§ **What you will do**
Reproduce nothing but the lines from the one containing "let int := decide" to the end of the records below, each exactly as written.

Dataset records:

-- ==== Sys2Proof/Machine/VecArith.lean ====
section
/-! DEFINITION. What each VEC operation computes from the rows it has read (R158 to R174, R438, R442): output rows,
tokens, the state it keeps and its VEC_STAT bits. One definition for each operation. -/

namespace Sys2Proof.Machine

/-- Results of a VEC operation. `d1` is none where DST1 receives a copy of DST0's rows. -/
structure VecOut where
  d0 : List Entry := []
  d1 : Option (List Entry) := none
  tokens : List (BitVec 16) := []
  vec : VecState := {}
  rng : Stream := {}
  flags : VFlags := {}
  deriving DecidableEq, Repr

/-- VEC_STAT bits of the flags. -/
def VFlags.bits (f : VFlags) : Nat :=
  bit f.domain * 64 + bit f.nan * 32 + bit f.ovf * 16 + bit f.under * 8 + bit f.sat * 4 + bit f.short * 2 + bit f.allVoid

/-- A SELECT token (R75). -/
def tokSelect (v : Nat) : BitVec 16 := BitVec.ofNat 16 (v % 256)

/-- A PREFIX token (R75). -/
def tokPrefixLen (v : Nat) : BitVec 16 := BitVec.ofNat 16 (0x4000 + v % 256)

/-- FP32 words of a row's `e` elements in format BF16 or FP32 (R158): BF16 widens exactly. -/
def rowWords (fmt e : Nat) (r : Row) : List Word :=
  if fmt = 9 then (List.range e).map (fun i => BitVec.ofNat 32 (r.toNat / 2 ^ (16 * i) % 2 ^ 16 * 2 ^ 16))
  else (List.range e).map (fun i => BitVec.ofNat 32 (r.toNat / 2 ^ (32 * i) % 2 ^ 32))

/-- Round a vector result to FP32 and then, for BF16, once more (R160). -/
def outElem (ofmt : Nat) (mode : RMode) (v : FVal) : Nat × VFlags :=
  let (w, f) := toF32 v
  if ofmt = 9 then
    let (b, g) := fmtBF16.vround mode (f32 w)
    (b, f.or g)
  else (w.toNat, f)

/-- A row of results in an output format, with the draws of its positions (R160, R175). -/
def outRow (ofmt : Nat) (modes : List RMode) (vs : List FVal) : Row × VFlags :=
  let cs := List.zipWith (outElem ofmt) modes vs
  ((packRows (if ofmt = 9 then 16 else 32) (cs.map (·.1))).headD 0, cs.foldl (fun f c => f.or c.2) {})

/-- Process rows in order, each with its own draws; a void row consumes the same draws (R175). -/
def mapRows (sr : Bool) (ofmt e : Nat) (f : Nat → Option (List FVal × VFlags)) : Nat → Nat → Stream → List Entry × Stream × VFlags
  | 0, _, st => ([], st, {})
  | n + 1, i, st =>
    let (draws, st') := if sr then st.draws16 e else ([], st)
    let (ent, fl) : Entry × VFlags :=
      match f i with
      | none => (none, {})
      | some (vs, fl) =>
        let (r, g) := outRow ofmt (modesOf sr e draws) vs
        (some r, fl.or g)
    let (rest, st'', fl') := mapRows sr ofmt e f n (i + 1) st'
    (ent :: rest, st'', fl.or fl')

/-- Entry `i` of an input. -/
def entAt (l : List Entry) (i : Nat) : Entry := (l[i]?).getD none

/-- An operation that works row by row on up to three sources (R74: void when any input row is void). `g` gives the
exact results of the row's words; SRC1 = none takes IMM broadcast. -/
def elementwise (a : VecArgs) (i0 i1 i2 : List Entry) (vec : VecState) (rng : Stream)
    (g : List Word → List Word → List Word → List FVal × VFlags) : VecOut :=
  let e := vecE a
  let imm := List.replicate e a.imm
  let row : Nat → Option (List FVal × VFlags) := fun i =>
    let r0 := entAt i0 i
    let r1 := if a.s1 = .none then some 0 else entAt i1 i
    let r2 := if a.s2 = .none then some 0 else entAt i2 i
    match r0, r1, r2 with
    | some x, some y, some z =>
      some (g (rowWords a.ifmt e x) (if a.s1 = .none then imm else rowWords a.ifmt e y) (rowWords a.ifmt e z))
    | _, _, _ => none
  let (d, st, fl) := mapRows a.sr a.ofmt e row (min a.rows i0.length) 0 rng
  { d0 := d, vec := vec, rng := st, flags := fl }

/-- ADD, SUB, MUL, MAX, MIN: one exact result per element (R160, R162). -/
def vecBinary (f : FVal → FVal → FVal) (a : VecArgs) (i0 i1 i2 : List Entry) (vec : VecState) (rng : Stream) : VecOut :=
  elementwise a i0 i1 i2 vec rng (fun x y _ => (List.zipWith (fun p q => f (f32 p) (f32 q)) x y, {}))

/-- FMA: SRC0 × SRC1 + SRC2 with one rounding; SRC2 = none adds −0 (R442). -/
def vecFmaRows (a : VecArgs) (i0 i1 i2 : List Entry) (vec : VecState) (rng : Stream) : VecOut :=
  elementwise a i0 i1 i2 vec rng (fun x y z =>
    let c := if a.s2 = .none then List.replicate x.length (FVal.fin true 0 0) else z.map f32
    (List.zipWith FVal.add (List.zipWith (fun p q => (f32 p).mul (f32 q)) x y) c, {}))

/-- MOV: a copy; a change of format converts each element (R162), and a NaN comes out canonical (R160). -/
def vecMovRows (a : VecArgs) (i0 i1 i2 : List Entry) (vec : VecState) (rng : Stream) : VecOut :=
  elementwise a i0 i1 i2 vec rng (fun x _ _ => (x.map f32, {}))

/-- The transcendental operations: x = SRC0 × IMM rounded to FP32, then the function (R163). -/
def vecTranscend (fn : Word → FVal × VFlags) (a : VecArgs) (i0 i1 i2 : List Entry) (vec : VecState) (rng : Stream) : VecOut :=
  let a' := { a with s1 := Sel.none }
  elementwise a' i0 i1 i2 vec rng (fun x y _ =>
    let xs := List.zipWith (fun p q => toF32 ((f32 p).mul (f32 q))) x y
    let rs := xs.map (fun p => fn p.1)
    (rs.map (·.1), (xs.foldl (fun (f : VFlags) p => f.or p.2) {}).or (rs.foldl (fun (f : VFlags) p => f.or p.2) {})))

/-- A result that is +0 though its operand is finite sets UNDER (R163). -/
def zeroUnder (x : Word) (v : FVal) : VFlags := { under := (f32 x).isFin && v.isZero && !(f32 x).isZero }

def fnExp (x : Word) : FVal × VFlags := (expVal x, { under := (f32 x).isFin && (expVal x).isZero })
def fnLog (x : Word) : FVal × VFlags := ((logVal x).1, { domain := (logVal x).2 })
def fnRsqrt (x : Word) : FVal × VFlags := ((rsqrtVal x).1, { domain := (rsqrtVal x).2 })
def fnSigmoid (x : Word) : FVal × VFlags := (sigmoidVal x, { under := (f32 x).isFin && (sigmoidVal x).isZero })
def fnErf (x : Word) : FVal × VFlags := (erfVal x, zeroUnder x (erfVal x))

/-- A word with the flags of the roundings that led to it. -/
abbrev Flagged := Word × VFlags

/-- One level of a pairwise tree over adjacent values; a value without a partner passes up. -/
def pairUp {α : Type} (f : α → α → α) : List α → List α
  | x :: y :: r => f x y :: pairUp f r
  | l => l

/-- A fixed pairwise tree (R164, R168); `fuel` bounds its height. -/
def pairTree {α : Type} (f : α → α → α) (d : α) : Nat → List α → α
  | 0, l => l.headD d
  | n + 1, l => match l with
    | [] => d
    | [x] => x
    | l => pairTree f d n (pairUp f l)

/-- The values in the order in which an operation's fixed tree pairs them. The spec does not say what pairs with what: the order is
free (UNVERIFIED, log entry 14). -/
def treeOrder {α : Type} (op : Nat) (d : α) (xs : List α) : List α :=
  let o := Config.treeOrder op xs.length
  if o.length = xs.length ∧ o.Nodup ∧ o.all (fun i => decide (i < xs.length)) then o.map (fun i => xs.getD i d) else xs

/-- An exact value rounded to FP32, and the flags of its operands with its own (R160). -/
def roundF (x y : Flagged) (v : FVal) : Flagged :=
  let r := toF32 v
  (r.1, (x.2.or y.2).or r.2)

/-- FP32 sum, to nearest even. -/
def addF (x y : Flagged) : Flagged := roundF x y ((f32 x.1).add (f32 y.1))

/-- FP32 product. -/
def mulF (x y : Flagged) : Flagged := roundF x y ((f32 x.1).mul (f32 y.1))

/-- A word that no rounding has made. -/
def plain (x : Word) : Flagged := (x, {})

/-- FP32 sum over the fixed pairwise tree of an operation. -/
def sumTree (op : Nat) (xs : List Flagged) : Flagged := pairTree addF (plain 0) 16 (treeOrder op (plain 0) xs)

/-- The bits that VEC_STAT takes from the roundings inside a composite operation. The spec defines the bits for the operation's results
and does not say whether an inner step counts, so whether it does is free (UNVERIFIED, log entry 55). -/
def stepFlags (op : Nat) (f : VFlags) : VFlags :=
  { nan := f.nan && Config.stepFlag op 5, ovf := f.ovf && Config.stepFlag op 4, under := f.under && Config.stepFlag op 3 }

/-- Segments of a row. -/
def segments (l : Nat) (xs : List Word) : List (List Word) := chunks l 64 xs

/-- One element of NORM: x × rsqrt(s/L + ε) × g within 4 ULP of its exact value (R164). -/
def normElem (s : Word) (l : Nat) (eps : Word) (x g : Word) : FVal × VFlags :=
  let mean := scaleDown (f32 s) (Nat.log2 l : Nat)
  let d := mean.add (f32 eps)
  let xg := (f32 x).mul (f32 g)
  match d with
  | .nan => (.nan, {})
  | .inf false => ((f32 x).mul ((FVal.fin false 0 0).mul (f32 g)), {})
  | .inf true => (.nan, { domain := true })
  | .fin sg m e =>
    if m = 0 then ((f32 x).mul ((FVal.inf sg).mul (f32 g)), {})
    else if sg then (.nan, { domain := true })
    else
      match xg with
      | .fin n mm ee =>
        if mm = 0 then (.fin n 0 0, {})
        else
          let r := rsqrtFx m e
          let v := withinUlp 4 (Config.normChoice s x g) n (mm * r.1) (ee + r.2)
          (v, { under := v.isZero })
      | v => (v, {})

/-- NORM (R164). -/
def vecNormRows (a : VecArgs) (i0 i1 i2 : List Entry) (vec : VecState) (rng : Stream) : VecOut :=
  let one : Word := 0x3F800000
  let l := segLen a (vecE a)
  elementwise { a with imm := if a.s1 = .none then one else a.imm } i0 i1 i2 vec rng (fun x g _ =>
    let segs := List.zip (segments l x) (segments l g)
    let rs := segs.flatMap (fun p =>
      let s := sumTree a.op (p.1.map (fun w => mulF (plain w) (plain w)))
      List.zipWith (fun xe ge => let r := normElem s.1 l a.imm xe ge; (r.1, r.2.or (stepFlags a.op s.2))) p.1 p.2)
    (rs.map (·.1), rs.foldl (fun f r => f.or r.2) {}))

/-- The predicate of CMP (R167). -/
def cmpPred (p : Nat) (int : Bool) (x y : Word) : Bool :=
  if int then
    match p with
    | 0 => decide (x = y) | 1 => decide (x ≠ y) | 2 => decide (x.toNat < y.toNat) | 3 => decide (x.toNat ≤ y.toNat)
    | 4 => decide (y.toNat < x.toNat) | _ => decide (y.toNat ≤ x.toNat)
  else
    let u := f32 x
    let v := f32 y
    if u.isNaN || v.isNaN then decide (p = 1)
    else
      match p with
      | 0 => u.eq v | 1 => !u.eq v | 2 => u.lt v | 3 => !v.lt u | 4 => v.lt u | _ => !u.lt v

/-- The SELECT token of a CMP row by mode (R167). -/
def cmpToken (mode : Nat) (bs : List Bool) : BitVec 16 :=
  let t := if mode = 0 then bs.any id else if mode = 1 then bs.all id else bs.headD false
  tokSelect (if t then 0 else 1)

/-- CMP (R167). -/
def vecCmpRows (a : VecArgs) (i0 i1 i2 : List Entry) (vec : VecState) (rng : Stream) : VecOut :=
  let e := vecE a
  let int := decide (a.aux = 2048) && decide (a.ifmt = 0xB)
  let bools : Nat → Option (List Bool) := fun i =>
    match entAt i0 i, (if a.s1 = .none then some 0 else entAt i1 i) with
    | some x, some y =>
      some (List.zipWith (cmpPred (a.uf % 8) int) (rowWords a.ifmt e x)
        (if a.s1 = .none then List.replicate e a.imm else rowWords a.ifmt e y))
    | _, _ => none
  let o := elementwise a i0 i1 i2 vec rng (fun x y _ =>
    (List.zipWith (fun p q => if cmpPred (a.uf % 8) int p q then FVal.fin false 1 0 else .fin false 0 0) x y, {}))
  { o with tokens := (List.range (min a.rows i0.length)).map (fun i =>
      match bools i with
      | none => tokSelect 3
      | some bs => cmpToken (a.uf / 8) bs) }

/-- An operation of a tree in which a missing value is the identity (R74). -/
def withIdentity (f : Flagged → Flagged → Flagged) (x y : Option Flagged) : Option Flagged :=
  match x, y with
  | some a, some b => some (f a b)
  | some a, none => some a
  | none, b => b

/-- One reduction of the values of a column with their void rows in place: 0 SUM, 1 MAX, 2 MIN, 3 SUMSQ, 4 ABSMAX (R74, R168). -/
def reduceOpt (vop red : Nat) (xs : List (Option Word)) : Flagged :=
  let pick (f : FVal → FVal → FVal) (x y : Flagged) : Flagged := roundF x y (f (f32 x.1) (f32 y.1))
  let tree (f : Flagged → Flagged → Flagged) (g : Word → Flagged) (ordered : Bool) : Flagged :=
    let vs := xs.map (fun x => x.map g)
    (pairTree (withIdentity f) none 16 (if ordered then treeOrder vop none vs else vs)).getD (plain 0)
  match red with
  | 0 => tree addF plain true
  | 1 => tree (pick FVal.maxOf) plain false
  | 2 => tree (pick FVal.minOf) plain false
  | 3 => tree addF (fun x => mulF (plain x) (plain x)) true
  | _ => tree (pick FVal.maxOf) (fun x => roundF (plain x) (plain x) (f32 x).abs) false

§ **Answer to the exercise**
  let int := decide (a.aux = 2048) && decide (a.ifmt = 0xB)
  let bools : Nat → Option (List Bool) := fun i =>
    match entAt i0 i, (if a.s1 = .none then some 0 else entAt i1 i) with
    | some x, some y =>
      some (List.zipWith (cmpPred (a.uf % 8) int) (rowWords a.ifmt e x)
        (if a.s1 = .none then List.replicate e a.imm else rowWords a.ifmt e y))
    | _, _ => none
  let o := elementwise a i0 i1 i2 vec rng (fun x y _ =>
    (List.zipWith (fun p q => if cmpPred (a.uf % 8) int p q then FVal.fin false 1 0 else .fin false 0 0) x y, {}))
  { o with tokens := (List.range (min a.rows i0.length)).map (fun i =>
      match bools i with
      | none => tokSelect 3
      | some bs => cmpToken (a.uf / 8) bs) }

/-- An operation of a tree in which a missing value is the identity (R74). -/
def withIdentity (f : Flagged → Flagged → Flagged) (x y : Option Flagged) : Option Flagged :=
  match x, y with
  | some a, some b => some (f a b)
  | some a, none => some a
  | none, b => b

/-- One reduction of the values of a column with their void rows in place: 0 SUM, 1 MAX, 2 MIN, 3 SUMSQ, 4 ABSMAX (R74, R168). -/
def reduceOpt (vop red : Nat) (xs : List (Option Word)) : Flagged :=
  let pick (f : FVal → FVal → FVal) (x y : Flagged) : Flagged := roundF x y (f (f32 x.1) (f32 y.1))
  let tree (f : Flagged → Flagged → Flagged) (g : Word → Flagged) (ordered : Bool) : Flagged :=
    let vs := xs.map (fun x => x.map g)
    (pairTree (withIdentity f) none 16 (if ordered then treeOrder vop none vs else vs)).getD (plain 0)
  match red with
  | 0 => tree addF plain true
  | 1 => tree (pick FVal.maxOf) plain false
  | 2 => tree (pick FVal.minOf) plain false
  | 3 => tree addF (fun x => mulF (plain x) (plain x)) true
  | _ => tree (pick FVal.maxOf) (fun x => roundF (plain x) (plain x) (f32 x).abs) false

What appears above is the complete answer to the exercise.